New AI-optimised Arm technologies to redefine mobile
As AI models continue to rapidly evolve, software is starting to outpace hardware which means additional innovation is required at all levels of the compute stack. To meet these growing demands, Arm says it is evolving its solution offering to gain the maximum benefits of leading process nodes and announcing the newest Arm compute solution for AI smartphones and PCs – Arm Compute Subsystems (CSS) for Client.
Arm CSS for Client is said to provide the performance, efficiency and accessibility to deliver leading AI-based experiences and make it easier and faster for the company's silicon partners to build Arm-based solutions and get to market quickly.
Arm says CSS for Client provides the foundational computing elements for flagship SoCs and features the latest Armv9.2 CPUs and Immortalis GPUs, as well as production ready physical implementations for CPU and GPU on 3nm and the latest Corelink System Interconnect and System Memory Management Units (SMMUs).
Chris Bergey, SVP and GM, Client Line of Business, Arm says: "CSS for Client delivers a step change in platform capabilities to continue pushing the boundaries of premium mobile experiences.
"This is the fastest Arm compute platform addressing demanding real-life Android workloads with greater than 30 percent increase on compute and graphics performance and 59 percent faster AI inference for broader AI/ML and computer vision (CV) workloads.
"At the heart of CSS for Client is Arm’s most performant, efficient and versatile CPU cluster ever for maximum performance and power efficiency. The new Arm Cortex-X925 delivers the highest year-on-year performance uplift in the history of Cortex-X.
"Taking advantage of the leading edge 3nm process nodes, assuming a 3.8GHz clock rate and maximum cache size, the result is a massive 36 per cent increase in single-thread performance when comparing to 2023 smartphone flagship 4nm SoCs.
"For AI, Cortex-X925 provides an incredible 41 per cent performance uplift to dramatically improve the responsiveness of on-device generative AI, like large language models (LLMs).
"The push for leading-edge performance is combined with leading-edge efficiency through our new Arm Cortex-A725 CPU, which delivers a 35 per cent improvement in performance efficiency to target AI and mobile gaming use cases.
"This is supported by a refreshed Arm Cortex-A520 CPU and an updated DSU-120 that provide power efficiency and scalability improvements for consumer devices that adopt the latest Armv9 CPU clusters."
Bergey says Arm is "relentlessly focused on millions of developers worldwide, ensuring they have access to the performance, tools and software libraries required to create the next wave of AI-enabled applications."

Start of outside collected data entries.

-- ==== Sys2Proof/Syntax.lean ====
section
/-! DEFINITION. The commands of the host command port (30_encoding.md R80, R82), the host's accesses of the
register window (20_memory.md R65, R68) and the assembler's lines (R91, R93). -/

namespace Sys2Proof

/-- One command of the opcode map, R82: one constructor per row of the opcode table. A command word holds no
operand but the F flag; every other operand is read from S.arg (R83). -/
inductive Instr where
  | nop
  | init
  | deinit
  | start
  | rstart
  | stop
  | write
  /-- `sendAck` is F: true drives ACK after the byte (R84). -/
  | read (sendAck : Bool)
  | recover
  /-- `highVariant` is F (R84). -/
  | lSetAddr (highVariant : Bool)
  | lSetMode
  | lSetMt
  | lRead
  | uvWrCfg
  | uvRdReg
  | uvStart
  | uvRead
  | frBuild
  | cntInc
deriving DecidableEq, Repr

/-- What STATUS.ERRCODE names, 60_exceptions.md R187. `none` is code 0, no error recorded. -/
inductive ErrCode where
  | none
  | illegalOpcode
  | reservedBits
  | notInit
  | badArg
  | badAccess
deriving DecidableEq, Repr

/-- The registers of the host window, 10_state.md R21. `frame k` is word k of FRAME, at offset 0x80 + 4k. -/
inductive RegName where
  | ctrl | status | arg | cmd | res | clkHz | laddr | cnt | nodeType | uid0 | uid1 | swver | batt | temp
  | uva | uvb | comp1 | comp2 | light | diagTmo | diagNack | diagRecov | diagColl
  | frame (k : Nat)
deriving DecidableEq, Repr

/-- The width of a host access, R65: 1, 2 or 4 bytes. -/
inductive Width where
  | byte
  | half
  | word
deriving DecidableEq, Repr

/-- What the host does in one of its steps, R65 and R93. -/
inductive HostOp where
  /-- `MemWrite(off, n, v)`. -/
  | write (off : Byte) (width : Width) (value : Word)
  /-- `MemRead(off, n)`. -/
  | read (off : Byte) (width : Width)
  /-- The poll loop of WAITDONE, R93: one poll of STATUS per step, until BUSY reads 0. -/
  | waitDone
  /-- A delay of at least n milliseconds, R93: a host step that changes no block state. -/
  | waitMs (n : Nat)
deriving DecidableEq, Repr

/-- A command line of the assembler, R91, with its operands as written. -/
inductive Command where
  | nop
  | init (hz : Nat)
  | deinit
  | start
  | rstart
  | stop
  | write (b : Nat)
  | read (ack : Bool)
  | recover
  | lSetAddr (hi : Bool)
  | lSetMode (c : Nat)
  | lSetMt (v : Nat)
  | lRead
  | uvWrCfg (a r lo hi : Nat)
  | uvRdReg (a r : Nat)
  | uvStart
  | uvRead
  | frBuild
  | cntInc
deriving DecidableEq, Repr

/-- A line of a LUVS-I2CM program, R91, and the pseudo-instructions of R93. -/
inductive Line where
  | sw (r : RegName) (v : Nat)
  | lw (r : RegName)
  | lb (off : Nat)
  | cmd (c : Command)
  | waitDone
  | clrStat
  | waitMs (n : Nat)
  | probe (a : Nat)
  | setUid (b0 b1 b2 b3 b4 b5 b6 b7 : Nat)
  | callNw (c : Command)
deriving DecidableEq, Repr

/-- CTRL's fields as a boot writes them, 70_reset_and_hazards.md R208 step 1; `uvIt` is the selection 0 to 3. -/
structure BootCtrl where
  mtCompat : Bool
  uvIt : Fin 4
  uvHd : Bool
deriving DecidableEq, Repr

/-- A node's unique address, byte 0 to byte 7, as SETUID takes them (R93). -/
structure NodeUid where
  b0 : Nat
  b1 : Nat
  b2 : Nat
  b3 : Nat
  b4 : Nat
  b5 : Nat
  b6 : Nat
  b7 : Nat
deriving DecidableEq, Repr

/-- What a host chooses in the boot sequence, R208: `none` where it leaves an optional step out. -/
structure BootPlan where
  /-- Step 1. -/
  ctrl : Option BootCtrl
  /-- Step 2: the target clock. -/
  clockHz : Nat
  /-- Steps 2 and 3 swapped: RECOVER before INIT. -/
  recoverFirst : Bool
  /-- Step 4: true for the high variant. -/
  lightAddr : Option Bool
  /-- Step 7. -/
  mtValue : Option Nat
  /-- Step 8, the frame identity inputs. -/
  nodeType : Nat
  uid : NodeUid
  swver : Nat
deriving DecidableEq, Repr

end Sys2Proof
end

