-- ==== Sys2Proof/Machine/Light.lean ====
section
/-! DEFINITION. The light sensor adapter commands: L.SETADDR, L.SETMODE, L.SETMT, L.READ (41_light.md). -/

namespace Sys2Proof.Machine

/-- `T_LCMD(c)`, R142: every byte to the light sensor is framed by its own START, address and STOP. -/
def tLcmd (c : ByteSrc) : List MuOp := tStart ++ tWrite .laddr false ++ tWrite c false ++ tStop

/-- `T_LREAD`, R149: no register select, no repeated start; the first byte is acknowledged, the second not. -/
def tLread : List MuOp :=
  tStart ++ tWrite (.succ .laddr) false ++ tRead true .t0 ++ tRead false .t1 ++ tStop

/-! ### L.SETADDR (R141) -/

/-- L.SETADDR's one step: it overrides the strapped address. -/
def laddrEffect (highVariant : Bool) (s : State) : State :=
  { s with laddr := if highVariant then Config.LIGHT_ADDR_HI else Config.LIGHT_ADDR_LO }

def lSetAddrProgram (highVariant : Bool) : List MuOp := [.set (.laddr highVariant)]

/-- L.SETADDR, R141: accepted while S.initd = 0. -/
def execLSetAddr (highVariant : Bool) (s : State) : Host.Outcome State Fault Refusal :=
  .next (launch (.lSetAddr highVariant) (lSetAddrProgram highVariant) s)

/-! ### L.SETMODE (R144) -/

/-- `T_LCMD(c)` with `c = S.arg[7:0]`, not checked against R143's set. -/
def lSetModeProgram : List MuOp := tLcmd (.arg 0)

/-- L.SETMODE, R144. -/
def execLSetMode (s : State) : Host.Outcome State Fault Refusal := .next (launchBus .lSetMode lSetModeProgram s)

/-! ### L.SETMT (R147) -/

/-- `SET(t[0] <- ...)`: CTRL.MT_COMPAT is read by the micro-op. -/
def mtHiEffect (r : Run) (s : State) : Run := { r with t0 := mtHiByte s.ctrl.mtCompat (argByte 0 s) }

/-- `SET(t[1] <- ...)`. -/
def mtLoEffect (r : Run) (s : State) : Run := { r with t1 := mtLoByte s.ctrl.mtCompat (argByte 0 s) }

/-- Two SETs and two transactions, the high byte first. -/
def lSetMtProgram : List MuOp := [.set .mtHi, .set .mtLo] ++ tLcmd .t0 ++ tLcmd .t1

/-- L.SETMT, R147. -/
def execLSetMt (s : State) : Host.Outcome State Fault Refusal := .next (launchBus .lSetMt lSetMtProgram s)

/-! ### L.READ (R150) -/

/-- L.READ's last step: LIGHT and RES take the two received bytes, most significant first. -/
def lightEffect (r : Run) (s : State) : State :=
  { s with light := lightValue r.t0 r.t1, res := (lightValue r.t0 r.t1).setWidth 32 }

def lReadProgram : List MuOp := tLread ++ [.set .light]

/-- L.READ, R150. -/
def execLRead (s : State) : Host.Outcome State Fault Refusal := .next (launchBus .lRead lReadProgram s)

end Sys2Proof.Machine
end

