-- ==== Sys2Proof/Machine/Dispatch.lean ====
section
/-! DEFINITION. One arm per command: what the launch of an accepted command word does (40_transport.md R101). -/

namespace Sys2Proof.Machine

def exec (i : Instr) (s : State) : Host.Outcome State Fault Refusal :=
  match i with
  | .nop => Sys2Proof.Machine.execNop s
  | .init => Sys2Proof.Machine.execInit s
  | .deinit => Sys2Proof.Machine.execDeinit s
  | .start => Sys2Proof.Machine.execStart s
  | .rstart => Sys2Proof.Machine.execRstart s
  | .stop => Sys2Proof.Machine.execStop s
  | .write => Sys2Proof.Machine.execWrite s
  | .read sendAck => Sys2Proof.Machine.execRead sendAck s
  | .recover => Sys2Proof.Machine.execRecover s
  | .lSetAddr highVariant => Sys2Proof.Machine.execLSetAddr highVariant s
  | .lSetMode => Sys2Proof.Machine.execLSetMode s
  | .lSetMt => Sys2Proof.Machine.execLSetMt s
  | .lRead => Sys2Proof.Machine.execLRead s
  | .uvWrCfg => Sys2Proof.Machine.execUvWrCfg s
  | .uvRdReg => Sys2Proof.Machine.execUvRdReg s
  | .uvStart => Sys2Proof.Machine.execUvStart s
  | .uvRead => Sys2Proof.Machine.execUvRead s
  | .frBuild => Sys2Proof.Machine.execFrBuild s
  | .cntInc => Sys2Proof.Machine.execCntInc s

end Sys2Proof.Machine
end

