-- ==== Sys2Proof/Machine/Agents.lean ====
section
/-! DEFINITION. Whose turn it is, and one turn of each agent (00_scope.md R12; 20_memory.md R72). -/

namespace Sys2Proof.Machine

/-- Power-on reset asserted by the platform, 70_reset_and_hazards.md R205: every piece of the machine's state takes its
reset value. What stands outside the block goes on: the host's pending accesses and last read, the schedule, ENV's
answers (DESIGN CHOICE, log 13). -/
def powerOn (s : State) : State :=
  { State.reset with host := s.host, rdata := s.rdata, sched := s.sched, turns := s.turns, env := s.env }

/-- One whole step of one agent. -/
def agentStep (t : Turn) (s : State) : Host.Outcome State Fault Refusal :=
  match t with
  | .host => hostStep s
  | .seq => .next (seqStep s)
  | .phy => .next (phyStep s)
  | .reset => .next (powerOn s)

/-- Whose turn it is: the next of the schedule given from outside, else a free value (R72, R106; log 1). -/
def whoseTurn (s : State) : Turn :=
  match s.sched with
  | t :: _ => t
  | [] => Config.turnAt s.turns

/-- The schedule after one turn is taken from it. -/
def turnTaken (s : State) : State :=
  match s.sched with
  | _ :: rest => { s with sched := rest }
  | [] => { s with turns := s.turns + 1 }

/-- `n`-byte access of word `w` to CMD, the one access that fetches a command. -/
def launchAccess (nbits w : Nat) : HostOp := .write 0x0C .word (BitVec.ofNat 32 (w % 2 ^ nbits))

/-- `s` with a host write of the command word next in the host's pending accesses, the sequencer idle (a write to CMD is
a launch only while BUSY = 0) and the next turn the host's. -/
def placeCommand (s : State) (nbits w : Nat) : State :=
  { s with host := launchAccess nbits w :: s.host, sched := .host :: s.sched, seq := .idle }

end Sys2Proof.Machine
end

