/-- 60_exceptions.md R189: the order in which a host write's errors are reported. -/
def Obligations.CmdErrorPriority : Prop :=
  ∀ (s : State) (off : Byte) (width : Width) (v : Word),
    (s.busy = true → hostWrite off width v s = .next { s with status := { s.status with wwb := true } }) ∧
    (s.busy = false → (width ≠ .word ∨ off.toNat % 4 ≠ 0) → hostWrite off width v s = .next (raiseCmdError .badAccess s)) ∧
    (s.busy = false →
      (opcodeMap (opcField v).toNat = none →
        hostWrite 0x0C .word v s = .next (raiseCmdError .illegalOpcode (latchCommand v s))) ∧
      (∀ row, opcodeMap (opcField v).toNat = some row → (rsvField v ≠ 0 ∨ (flagField v = true ∧ row.hasF = false)) →
        hostWrite 0x0C .word v s = .next (raiseCmdError .reservedBits (latchCommand v s))) ∧
      (∀ i, decodeWord v = .ok i → needsInit i = true → s.initd = false →
        hostWrite 0x0C .word v s = .next (raiseCmdError .notInit (latchCommand v s))) ∧
      (decodeWord v = .ok .init → s.arg = 0 →
        hostWrite 0x0C .word v s = .next (raiseCmdError .badArg (latchCommand v s)))) ∧
    (s.busy = false → s.initd = false →
      hostWrite 0x0C .word 0x109 s = .next (raiseCmdError .illegalOpcode (latchCommand 0x109 s)) ∧
      hostWrite 0x0C .word 0x103 s = .next (raiseCmdError .reservedBits (latchCommand 0x103 s)))

/-- 40_transport.md R102: the twelve bus commands are rejected with NOT_INIT while S.initd = 0; the seven others are
accepted whatever S.initd is (INIT with a nonzero target clock). -/
def Obligations.BusCommandsNeedInit : Prop :=
  ∀ s : State,
    (∀ (i : Instr) (sa : Bool), s.initd = false →
      i ∈ [Instr.start, .rstart, .stop, .write, .read sa, .lSetMode, .lSetMt, .lRead, .uvWrCfg, .uvRdReg, .uvStart, .uvRead] →
      exec i s = .next (raiseCmdError .notInit s)) ∧
    (∀ (i : Instr) (hv : Bool), i ∈ [Instr.nop, .deinit, .recover, .lSetAddr hv, .frBuild, .cntInc] →
      exec i s = .next (launch i (program i) s)) ∧
    (s.argLatch ≠ 0 → exec .init s = .next (launch .init (program .init) s)) ∧
    (s.argLatch = 0 → exec .init s = .next (raiseCmdError .badArg s))

/-- R101, R186: a launch changes S.seq and nothing else; a rejection changes ERR, ERR_OVF and ERRCODE and nothing else. So
every register, every byte of FRAME, the PHY, the lines and the trace are unchanged by every command's launch. -/
def Obligations.LaunchFrame : Prop :=
  ∀ (i : Instr) (s t : State), exec i s = .next t →
    t = { s with seq := t.seq } ∨
    t = { s with status := { s.status with
      err := t.status.err, errOvf := t.status.errOvf, errcode := t.status.errcode } }

/-! ### What each command does -/

/-- NOP, R112: accepted, changes nothing, BUSY stays 0. -/
def Obligations.NopChangesNothing : Prop :=
  ∀ s : State, exec .nop s = .next s

/-- INIT, R110, in one SEQ step, from any PHY state; ABANDON is logged where a transfer was in flight or a transaction was
open. -/
def Obligations.InitResetsThePhy : Prop :=
  ∀ s : State, s.seq = .idle → s.argLatch ≠ 0 →
    ∃ t, exec .init s = .next t ∧ t.busy = true ∧
      runTurns [.seq] t = .next { s with
        phy := ⟨none, false⟩
        ci := false
        ackstat := false
        rxbuf := 0
        fs := .idle
        pins := { s.pins with sclOwner := .phy, sdaOwner := .phy }
        clkHz := s.argLatch
        initd := true
        trace := s.trace ++
          (if s.phy.pending ≠ none ∨ s.fs = .opened then [⟨.abandon, ⟨false, false, s.phy.poisoned⟩⟩] else []) }

/-- DEINIT, R111, in one SEQ step, whatever S.initd is: CLK_HZ, S.ackstat, S.rxbuf and every register are kept. -/
def Obligations.DeinitReleasesTheBus : Prop :=
  ∀ s : State, s.seq = .idle →
    ∃ t, exec .deinit s = .next t ∧ t.busy = true ∧
      runTurns [.seq] t = .next { s with
        phy := ⟨none, false⟩
        ci := false
        fs := .idle
        pins := { s.pins with sclOwner := .released, sdaOwner := .released }
        initd := false
        trace := s.trace ++
          (if s.phy.pending ≠ none ∨ s.fs = .opened then [⟨.abandon, ⟨false, false, s.phy.poisoned⟩⟩] else []) }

To enable developers to land these innovations quickly at the highest performance, the company is introducing Arm Kleidi, which includes KleidiAI for AI workloads and KleidiCV for computer vision applications.
KleidiAI is a set of compute kernels for developers of AI frameworks, providing them with frictionless access to the best performance possible on Arm CPUs, across a wide range of devices, with support for key Arm architectural features such as NEON, SVE2 and SME2.
KleidiAI integrates with popular AI frameworks such as PyTorch, Tensorflow, MediaPipe and Meta Llama 3, and is also backwards and forwards compatible to ensure Arm is 'future fit' as it brings additional technologies to market.